Comparison of the mean RMSE values by wTV, U-Net, and DCAR for each patient in \(120^\circ \) cone-beam limited angle tomography with Poisson noise. The relative improvement of DCAR from the U-Net is marked for each patient.

4 Discussion and Conclusion

In the cross-validation experiments, for each test, 16 patients’ CT data are used to train the U-Net. Since only 13 slices are chosen from each patient, 400 slices in total are used for training, which is very likely insufficient. Therefore, the U-Net training on such data has a limited generalization ability to test data. That is one potential cause to the dark holes in the U-Net reconstructions in Fig. 2 in the noise-free case. The occurrence of such dark holes make deep learning reconstructions not consistent to measured projection data. DCAR has the ability to improve such reconstructions by constraining them consistent to measured data.

In the noisy case, due to the curse of high dimensional space, noise will accumulate at each layer of the U-Net. Therefore, even if noise has a small magnitude, it still has a severe impact on the output images. That is why the U-Net is not robust to Poisson noise [19]. In this work, the U-Net is trained on data with Poisson noise. This endows the U-Net to deal with Poisson noise to a certain degree. Figure 4 indicates that the U-Net is able to reduce a certain level of Poisson noise in a manner of smoothing structures. In such a manner, some fine structures are also smoothed out, e.g., the small cavities in Fig. 4(f). In addition, in our experimental setup for the noisy case, the initial photon number without attenuation is relatively low. Hence, the Poisson noise in the FBP reconstruction images is well observed. In some cases, e.g. in Fig. 4(g), the Poisson noise is so strong that the U-Net is not able to reduce it. However, DCAR adapts the SART algorithm using soft-thresholding operators, which is noise tolerant. In addition, the wTV regularization further reduces the influence of Poisson noise as such high frequency noise pattern contradicts a gradient-sparse image, which wTV seeks.
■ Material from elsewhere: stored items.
-- ==== Sys2Proof/Tests/Slice0.lean ====
section
/-!
SUPPORT. Tests of the model. Expected results come from spec/95_test_vectors.md (V1 to V14, P1 to P6) and from
the tables of the numbered rules; each test names its source. Each runs one operation or one step. The last
section gives, for every statement with hypotheses, a state and operands that meet them.
-/

namespace Sys2Proof.Machine

set_option Elab.async false

/-! ## Helpers -/

/-- The next state of an outcome. -/
def nextOf : Host.Outcome State Fault Refusal → Option State
  | .next t => some t
  | .fault _ => none
  | .refused _ => none

/-- The refusal of an outcome. -/
def refusalOf : Host.Outcome State Fault Refusal → Option Refusal
  | .next _ => none
  | .fault _ => none
  | .refused r => some r

/-- The fault of an outcome. -/
def faultOf : Host.Outcome State Fault Refusal → Option Fault
  | .next _ => none
  | .fault r => some r
  | .refused _ => none

theorem next_of_isSome (o : Host.Outcome State Fault Refusal) (h : (nextOf o).isSome = true) :
    ∃ t, o = .next t := by
  cases o with
  | next t => exact ⟨t, rfl⟩
  | fault _ => cases h
  | refused _ => cases h

/-- The state one step leaves on a command word. -/
def after (w : Nat) (s : State) : State := (nextOf (step (s.withFetchWord 32 w))).getD State.powerOn

/-- A state with a command word pending under given launch arguments. -/
def asked (w : Word) (a : LaunchArgs) (s : State) : State := { s with pending := [⟨w, a⟩] }

/-- The reset state with slot 3 (the carrier of channel 0) and channel 0 as given. -/
def carrierState (sl : Slot) (ch : Channel) : State :=
  { State.reset with
    chip := { State.reset.chip with slot := State.reset.chip.slot.set 3 sl, chan := State.reset.chip.chan.set 0 ch } }

/-- Program P1 after step 8: slot 3 keyed at full level, fnum 0x200, block 6. -/
def tone : State :=
  let s := carrierState { Slot.initial with ml := 1, ar := 15, egState := .decay, egOut := 0 }
    { Channel.initial with fnum := 0x200, block := 6, key := true }
  s.setChip ({ s.chip with keyMask := 9 }.updSlot 0 fun sl => { sl with egState := .attack })

/-- The patch of V7 with its register 0xC0 fields: the modulator at `tll` 64. -/
def fmTone (fb : BitVec 3) (alg : Bool) : State :=
  tone.setChip ((tone.chip.updSlot 0 fun sl =>
    { sl with ml := 1, ar := 15, tl := 16, egState := .decay, egOut := 0 }).updChan 0
      fun ch => { ch with fb := fb, alg := alg })

/-- The channel of V5: fnum 0, block 0. A slot keyed in ATTACK at 511 with attack rate `ar`, before a tick. -/
def attacking (ar : BitVec 4) : Slot := { Slot.initial with ar := ar, egState := .attack }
In conclusion, the proposed DCAR method has better generalization ability to unseen data and is more robust to Poisson noise than the U-Net. This is demonstrated by our experiments, achieving significant image quality improvement. Compared to the U-Net, our method reduces the RMSE by more than \(10\%\) in the noise-free case and \(24\%\) in the noisy case for \(120^\circ \) cone-beam limited angle tomography.